RSS chief Mohan Bhagwat’s query on “who actually fuelled” the ongoing Manipur conflict evoked a volley of questions on Tuesday from a leading Kuki-Zo organisation in the state.
Bhagwat had also asked in Nagpur whether “outside forces” were responsible for the violence in the “border state” since May 3 that has left at least 177 people dead and over 67,000 displaced.
The Indigenous Tribal Leaders’ Forum (ITLF), a conglomerate of recognised Kuki-Zo tribes in Churachandpur district, responded in a media statement that some “other relevant questions need to be answered” first.
The statement, issued by Ginza Vualzong of the ITLF’s media and publicity wing, asked:
• “Why were there no clashes between the majority Meiteis and the Kuki-Zo tribals in all the years before the BJP and chief minister N. Biren Singh came to power in the state?”
• Why had Meitei “belligerence” become pronounced and quickly intensified during Singh’s tenure?
The BJP has been heading a coalition government since 2017 under Singh, who is serving his second term.
• Why has the Armed Forces Special Powers Act (AFSPA) been “removed from only Meitei-dominated districts and not from tribal areas”?
Nineteen police stations in Manipur’s valley districts are exempted from the AFSPA, which gives unbridled power to the security forces to search, arrest and shoot during operations in areas declared as disturbed. The Meiteis live in the valley.
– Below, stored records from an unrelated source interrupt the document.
/-- PATROL_READ: the word is read, with so many bits flipped since it was written; errors are handled as any read's. -/
def State.patrol (s : State) (k flips : Nat) : State :=
  let x := keyPlace k
  let s := s.count .scratch x.1 8 1
  let e := max (s.eccAt k) flips
  if e = 0 then s
  else if e = 1 then (s.setEcc k 1).eccCorrected k
  else ((s.setEcc k 2).eccRecord k).machineFault x.1 F_ECC_UNCORR (s.idleSrc x.1 x.2)

/-! ## Isolation state (R466) -/

/-- The device becomes fatal: every enabled shade halts with ECC_UNCORR and is not rolled back. -/
def State.goFatal (s : State) : State :=
  if s.bitR .health 0 0x204 0 then s
  else
    let s := ((s.orR .health 0 0x204 1).alert 2).raise memSrc
    (List.finRange 16).foldl (fun s sh =>
      if (s.sh sh).life = 1 then
        (s.recordFault sh F_ECC_UNCORR .machine ⟨15, (s.sh sh).lan.pc.toNat, noPrism, 0⟩).haltStop sh
      else s) s

/-! ## Self-test (R467 to R469) -/

/-- UNIT of a failure as R530 codes it. -/
def testUnitCode : TestUnit → Nat
  | .tile => 1 | .stencil => 2 | .lens => 3 | .focus => 4 | .router => 5 | .sensor => 6

/-- PASS, TILE and UNIT of a window (R530). -/
def testWord : TestResult → Nat
  | .pass => 1
  | .fail t u => t.val * 2 + testUnitCode u * 16

/-- An in-service prism has gone untested for more than 25 ms (R468). -/
def State.staleAny (s : State) : Bool :=
  (List.range 52).any fun p => s.prismState p == 0 && decide (s.health.tested.get (fun _ => 0) p + 25000000 < s.tb.toNat)

/-- A self-test of a prism failed: its SELFTEST source; in service the fault is permanent, a spare becomes fenced (R465, R469). A
fenced prism's sources are ignored (R471). -/
def State.testFailed (s : State) (p : Nat) : State :=
  match s.prismState p with
  | 0 => ((s.raise (prismSrc p 2)).count .health 0 5 1).fence p
  | 1 => (s.raise (prismSrc p 2)).fence p
  | _ => s

/-- A self-test of a prism ends: its result and time are kept. -/
def State.tested (s : State) (p : Nat) (r : TestResult) : State :=
  let s := { s with health := { s.health with
    tested := s.health.tested.set (fun _ => 0) p s.tb.toNat, result := s.health.result.set (fun _ => 0) p (testWord r) } }
  let s := s.setF .health 0 (hlPrism p) 20 20 (b2n (decide (r = .pass)))
  if s.staleAny then s else s.clrR .health 0 0x214 2

/-- A window of 3,072 core cycles is complete. -/
def State.windowEnd (s : State) (p : Nat) (r : TestResult) : State :=
  let s := (((s.tested p r).count .health 0 1 1).count .health 0 2 3072)
  if r = .pass then s else (s.count .health 0 3 1).testFailed p

/-- SELFTEST_WINDOW: the window of a prism whose shade is in its windows is over, or firmware ran one on a prism that no shade owns. -/
def State.selftestWindow (s : State) (p : Nat) (r : TestResult) : State :=
  if !s.clocked then s
  else match s.shadeOfPrism p with
    | some sh =>
      if (s.sh sh).rep.window.contains p then
        (s.modSh sh fun x => { x with rep := { x.rep with window := x.rep.window.filter fun q => q != p } }).windowEnd p r
      else s
    | none => if s.stPaused || !s.warden then s else s.windowEnd p r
The Kuki-Zo and Naga tribal populations live in the hill districts.
• How did “gun-toting and hate-spewing (Meitei) radical groups” like Arambai Tenggol and Meitei Leepun gain “prominence” in the past couple of years?
• Why was the government notification of 1966 regarding “reserved” and “protected” forests under the Indian Forest Act, 1927, “suddenly implemented” in 2023, without “following procedures laid down” by the Act, which includes consulting the stakeholders?.
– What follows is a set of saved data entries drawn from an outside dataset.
-- ==== Sys2Proof/Certificates/Slice0/Obligations.lean ====
section
/-! DEFINITION. The statements for the provers. -/

open Sys2Proof Sys2Proof.Machine

/-! ## The Lantern: scalar slots (R238 to R241, R246) -/

/-- R239: each scalar operation writes g[GD] with the value the table gives, from the registers before its bundle, modulo 2^64, and
nothing else but the passing of the bundle.
R246: an EXT gives the scalar operation in its target slot the upper 32 bits of its immediate. -/
def Obligations.ScalarResults : Prop :=
  (∀ (s : State) (sh : ShadeIx) (psel : BitVec 4) (gd ga gb : GReg) (imm : BitVec 32),
      s.issuesFree sh psel = true → (s.sh sh).lan.pendG.getLsbD gd.toNat = false →
      let l := (s.sh sh).lan
      let a := l.greg ga
      let b := l.greg gb
      ∀ i v, (i, v) ∈ [
          (Instr.movi sh psel gd imm, imm.signExtend 64), (.mov sh psel gd ga, a), (.add sh psel gd ga gb, a + b),
          (.sub sh psel gd ga gb, a - b), (.addi sh psel gd ga imm, a + imm.signExtend 64), (.mul sh psel gd ga gb, a * b),
          (.and_ sh psel gd ga gb, a &&& b), (.or_ sh psel gd ga gb, a ||| b), (.xor_ sh psel gd ga gb, a ^^^ b),
          (.shl sh psel gd ga gb, a <<< (b.toNat % 64)), (.shr sh psel gd ga gb, a >>> (b.toNat % 64)),
          (.sar sh psel gd ga gb, a.sshiftRight (b.toNat % 64)), (.minu sh psel gd ga gb, if a.toNat < b.toNat then a else b),
          (.maxu sh psel gd ga gb, if a.toNat < b.toNat then b else a)] →
        ∃ t, exec i s = .next t ∧ s.shadeBecomes sh { s.sh sh with lan := l.issued (l.setG gd v) none } t)
  ∧ ∀ (s : State) (sh : ShadeIx) (psel target : BitVec 4) (hi imm : BitVec 32) (gd ga : GReg),
      s.issuesFree sh psel = true → (s.sh sh).lan.pendG.getLsbD gd.toNat = false → target = 1 ∨ target = 2 →
      let l := (s.sh sh).lan
      (∃ t, exec (.ext sh psel target hi (.movi gd imm)) s = .next t
        ∧ s.shadeBecomes sh { s.sh sh with lan := l.issued (l.setG gd (hi ++ imm)) none } t)
      ∧ (∃ t, exec (.ext sh psel target hi (.addi gd ga imm)) s = .next t
        ∧ s.shadeBecomes sh { s.sh sh with lan := l.issued (l.setG gd (l.greg ga + (hi ++ imm))) none } t)
      ∧ ∀ pd, pd ≠ 0 → ∃ t, exec (.ext sh psel target hi (.cmpi pd .eq ga imm)) s = .next t
        ∧ s.shadeBecomes sh { s.sh sh with lan := l.issued (l.setP pd (l.greg ga == hi ++ imm)) none } t

/-- R240, R241: RDD reads the lead prism's copy of the descriptor word, RDS the device state that SEL names. -/
def Obligations.ScalarReads : Prop :=
  ∀ (s : State) (sh : ShadeIx) (psel : BitVec 4) (gd : GReg),
    s.issuesFree sh psel = true → (s.sh sh).lan.pendG.getLsbD gd.toNat = false →
    let l := (s.sh sh).lan
    (∀ (d : DescRef), d.rsvd false = false →
      ∃ t, exec (.rdd sh psel gd d) s = .next t ∧ s.shadeBecomes sh { s.sh sh with lan := l.issued (l.setG gd
        ((s.sh sh).desc.get descDefault (match d with
          | .td n w => 16 * n.toNat + w.toNat
          | .mo n w => 4096 + 8 * n.toNat + w.toNat
          | .cd n w => 4608 + 8 * n.toNat + w.toNat
          | .layer n w => 5120 + 8 * n.toNat + w.toNat
          | .ld n w ts => 8192 + 16 * (32 * (((List.range 8).filter fun i => ts.getLsbD i).headD 0) + n.toNat) + w.toNat))) none } t)
    ∧ (∀ (sel : Fin 10) (v : W64), (sel, v) ∈ [
          ((0 : Fin 10), BitVec.ofNat 64 (s.safeStep sh)), (1, s.tb), (2, BitVec.ofNat 64 sh.val),
          (3, BitVec.ofNat 64 (s.prismsOf sh).length), (4, BitVec.ofNat 64 (s.leadL sh)),
          (5, BitVec.ofNat 64 (s.getR64 .speckle (shInst sh) 0x100)),
          (6, (BitVec.ofNat 6 (s.getF .safe (shInst sh) 0x10C 5 0)).signExtend 64),
          (7, BitVec.ofNat 64 (s.getF .safe (shInst sh) 0x108 2 0)), (8, l.bundles), (9, l.cycles)] →
      ∃ t, exec (.rds sh psel gd sel) s = .next t ∧ s.shadeBecomes sh { s.sh sh with lan := l.issued (l.setG gd v) none } t)

/-- R239: CMP, CMPI and PLOG write p[PD] and nothing else but the passing of the bundle; p0 reads true (R238). -/
def Obligations.PredicateResults : Prop :=
  ∀ (s : State) (sh : ShadeIx) (psel pd pa pb : BitVec 4) (ga gb : GReg) (imm : BitVec 32),
    s.issuesFree sh psel = true → pd ≠ 0 →
    let l := (s.sh sh).lan
    let p (n : BitVec 4) : Bool := n == 0 || l.p.getLsbD n.toNat
    let cond (x y : W64) : List (Cond × Bool) := [(.eq, x == y), (.ne, x != y), (.lts, decide (x.toInt < y.toInt)),
      (.les, decide (x.toInt ≤ y.toInt)), (.ltu, decide (x.toNat < y.toNat)), (.leu, decide (x.toNat ≤ y.toNat)), (.tst, (x &&& y) != 0),
      (.ntst, (x &&& y) == 0)]
    let done (i : Instr) (v : Bool) : Prop :=
      ∃ t, exec i s = .next t ∧ s.shadeBecomes sh { s.sh sh with lan := l.issued { l with
        p := if v then l.p ||| BitVec.ofNat 16 (2 ^ pd.toNat) else l.p &&& ~~~ BitVec.ofNat 16 (2 ^ pd.toNat) } none } t
    (∀ c v, (c, v) ∈ cond (l.greg ga) (l.greg gb) → done (.cmp sh psel pd c ga gb) v)
    ∧ (∀ c v, (c, v) ∈ cond (l.greg ga) (imm.signExtend 64) → done (.cmpi sh psel pd c ga imm) v)
    ∧ (∀ f v, (f, v) ∈ [(PFn.and, p pa && p pb), (.or, p pa || p pb), (.xor, p pa != p pb), (.andn, p pa && !p pb)] →
        done (.plog sh psel pd f pa pb) v)

/-! ## The Lantern: control (R233 to R237, R243, R332) -/

/-- R234: after a bundle at `pc`, fetch goes on at the next address, unless an active loop ends there: the most recently started one
goes back to the first bundle of its body while iterations remain, and ends otherwise. -/
def Obligations.LoopTest : Prop :=
  ∀ (l : Lantern) (pc : Nat),
    ((∀ i : Fin 4, ¬ (l.loops[i.val].active = true ∧ l.loops[i.val].endAddr = pc)) → l.advance pc = { l with pc := BitVec.ofNat 14 (pc + 1) })
    ∧ ∀ i : Fin 4, l.loops[i.val].active = true → l.loops[i.val].endAddr = pc →
        (∀ j : Fin 4, j ≠ i → l.loops[j.val].active = true → l.loops[j.val].endAddr = pc → l.loops[j.val].stamp < l.loops[i.val].stamp) →
        (1 < l.loops[i.val].remaining → l.advance pc = { l with
          loops := l.loops.set i.val { l.loops[i.val] with remaining := l.loops[i.val].remaining - 1 }, pc := BitVec.ofNat 14 l.loops[i.val].start })
        ∧ (l.loops[i.val].remaining ≤ 1 → l.advance pc = ({ l with loops := l.loops.set i.val { l.loops[i.val] with active := false } }).advance pc)

/-- R233, R234, R235, R243: BR, LOOP, REPEAT and a satisfied WAIT issue and direct what issues next, and change nothing else.
R243: while a WAIT is not satisfied its bundle does not issue: the time from which it holds is noted, and nothing else but the
event counters changes. -/
def Obligations.ControlFlow : Prop :=
  (∀ (s : State) (sh : ShadeIx) (psel : BitVec 4),
      s.issuesFree sh psel = true → (s.sh sh).lan.rep = none →
      let l := (s.sh sh).lan
      let l1 := { l with bundles := l.bundles + 1, waitSince := none }
      let done (i : Instr) (l' : Lantern) : Prop := ∃ t, exec i s = .next t ∧ s.shadeBecomes sh { s.sh sh with lan := l' } t
      (∀ b, l.brTarget b ≤ 16383 → done (.br sh psel b) ({ l1 with
          loops := l.loops.map fun c => if c.active = true ∧ ¬ (c.start ≤ l.brTarget b ∧ l.brTarget b ≤ c.endAddr) then { c with active := false } else c,
          pc := BitVec.ofNat 14 (l.brTarget b) }))
      ∧ (∀ lc c e, l.pc.toNat < e.toNat → 0 < l.countOf c → l.countOf c < 2 ^ 32 →
          done (.loop sh psel lc c e) (({ l1 with
            loops := l.loops.set lc.toNat ⟨true, l.pc.toNat + 1, e.toNat, l.countOf c, l.bundles.toNat⟩ }).advance l.pc.toNat))
      ∧ (∀ lc c e, l.pc.toNat < e.toNat → l.countOf c = 0 →
          done (.loop sh psel lc c e) (({ l1 with loops := l.loops.set lc.toNat ⟨false, 0, 0, 0, 0⟩ }).branch (e.toNat + 1)))
      ∧ (∀ c, c ≠ .imm 0 → 0 < l.countOf c → l.countOf c < 2 ^ 32 →
          done (.repeat_ sh psel c) { l1.advance l.pc.toNat with rep := some (l.countOf c) })
      ∧ (∀ g, l.greg g = 0 → done (.repeat_ sh psel (.reg g)) ((l1.advance l.pc.toNat).advance (l1.advance l.pc.toNat).pc.toNat))
      ∧ (∀ m, (match m with
            | .all g => ∀ i : Fin 64, (l.greg g).getLsbD i = true → l.tok[i.val] = 0
            | .any g => l.greg g = 0 ∨ ∃ i : Fin 64, (l.greg g).getLsbD i = true ∧ l.tok[i.val] = 0
            | .one k => l.tok[k.toNat] = 0) → done (.wait sh psel m) (l1.advance l.pc.toNat)))
  ∧ ∀ (s : State) (sh : ShadeIx) (psel : BitVec 4) (m : WaitMode),
      s.issuesFree sh psel = true →
      let l := (s.sh sh).lan
      (match m with
        | .all g => ∃ i : Fin 64, (l.greg g).getLsbD i = true ∧ l.tok[i.val] ≠ 0
        | .any g => l.greg g ≠ 0 ∧ ∀ i : Fin 64, (l.greg g).getLsbD i = true → l.tok[i.val] ≠ 0
        | .one k => l.tok[k.toNat] ≠ 0) →
      ∃ t, exec (.wait sh psel m) s = .next t
        ∧ s.shadeBecomes sh { s.sh sh with lan := { l with waitSince := some (l.waitSince.getD s.tb.toNat) } } t

/-- R236, R237, R332: YIELD, PHASE and HALT issue. A YIELD lets nothing more issue until its yield point; a PHASE charges the time since
the last PHASE to the phase that was in force; a HALT shows its CODE, stops the Lantern and signals the LANT source. -/
def Obligations.YieldPhaseHalt : Prop :=
  ∀ (s : State) (sh : ShadeIx) (psel : BitVec 4),
    s.issuesFree sh psel = true → (s.sh sh).lan.rep = none →
    let x := s.sh sh
    let l1 := x.lan.counted.advance x.lan.pc.toNat
    (∀ e, ∃ t, exec (.yield sh psel e) s = .next t
      ∧ s.shadeBecomes sh { x with lan := { l1 with yielding := some e, yieldPc := x.lan.pc.toNat } } t)
    ∧ (∀ ph : BitVec 3, ph.toNat < 6 → ∃ t, exec (.phase sh psel ph) s = .next t
      ∧ t.sh sh = { x with lan := l1, saf := { x.saf with phase := ph, phaseAt := s.tb.toNat, phaseSpent := 0 } }
      ∧ t.getR .tstate sh.val 0x120 = ph.toNat
      ∧ t.getR64 .tstate sh.val (0x140 + 8 * x.saf.phase.toNat)
          = (s.getR64 .tstate sh.val (0x140 + 8 * x.saf.phase.toNat) + x.saf.phaseSpent + (s.tb.toNat - x.saf.phaseAt)) % 2 ^ 64
      ∧ t = { s with regs := t.regs, inCond := t.inCond, shades := t.shades } ∧ s.otherShades t sh
      ∧ s.onlyRegs t fun k i o => eventCounter .lant (s.leadP sh) k i o ∨ (k = .tstate ∧ i = sh.val
          ∧ (o = 0x120 ∨ o = 0x140 + 8 * x.saf.phase.toNat ∨ o = 0x144 + 8 * x.saf.phase.toNat)))
    ∧ ∀ code, ∃ t, exec (.halt sh psel code) s = .next t
      ∧ t.sh sh = { x with
          lan := { l1 with halted := true, stopReq := false }
          rep := { x.rep with preemptReq := false, forceReq := false }
          saf := { x.saf with phaseSpent := x.saf.phaseSpent + (s.tb.toNat - x.saf.phaseAt) } }
      ∧ t.getR .lant (shInst sh) 0x114 = code.toNat ∧ s.signals t (shadeSrc sh 0)
      ∧ s.reportsIn t ∧ t.agq = s.agq ∧ s.otherShades t sh
      ∧ s.onlyRegs t fun k i o => eventCounter .lant (s.leadP sh) k i o ∨ (k = .lant ∧ i = shInst sh ∧ o = 0x114) ∨ beaconReg k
• Why there was a “sudden resurgence” in the Metei demand for Scheduled Tribe status, the “branding” of Kuki-Zo tribals as “illegal immigrants” and the blaming of tribals for the state’s drug menace?
The statement said: “...What Manipur witnessed in the past few years was a highly coordinated assault on the rights and protections that tribals enjoyed under the Constitution, all in the name of preserving and extending the Meiteis’ domination of minorities. Ironically, it included an attempt to get a minority tag in the form of ST status. This resulted in a pushback by tribals in the form of protests and rallies.”
The Meitei are mostly Hindus while the Kuki-Zo tribals are mostly Christian. Chief minister Singh, who is himself a Meitei, has been blamed by the ITLF for the unrest.
The ruling BJP and leading Meitei organisations and individuals have maintained that the influx and narco-terror outfits from Myanmar were fuelling the unrest in Manipur.
The Kuki-Zo people share the same ancestry as the Kuki-Chin people from Myanmar and Bangladesh. Manipur shares a 398km border with Myanmar, of which less than 10 per cent is fenced.
On Tuesday, Singh tweeted about the arrest on Monday of two members of the Myanmar-based Kuki-Chin Liberation Army (CKLA) from Churachachandpur district with sophisticated arms and over RS 4.8 lakh in cash.
He had earlier referred to the National Investigation Agency (NIA) taking up cases “wherein it was particularly stated that there exists a transnational conspiracy by Myanmar and Bangladesh based leadership of terror outfits to wage war against the Government of India by exploiting the current unrest in Manipur”.
“Today’s apprehension of CKLA cadres and the recovery of weapons has yet again underscored a transnational plot aimed at destabilizing both Manipur and our nation,” he said.
Lynching
On October 20, a Pangal (Meitei Muslim) driver, S. Sahir, died of injuries he suffered at the hands of a mob in the capital Imphal while transporting cows, prompting a joint action committee formed on October 22 to demand the arrest of those involved within 48 hours from October 23, and handing over the case to the CBI/NIA. Another driver was injured.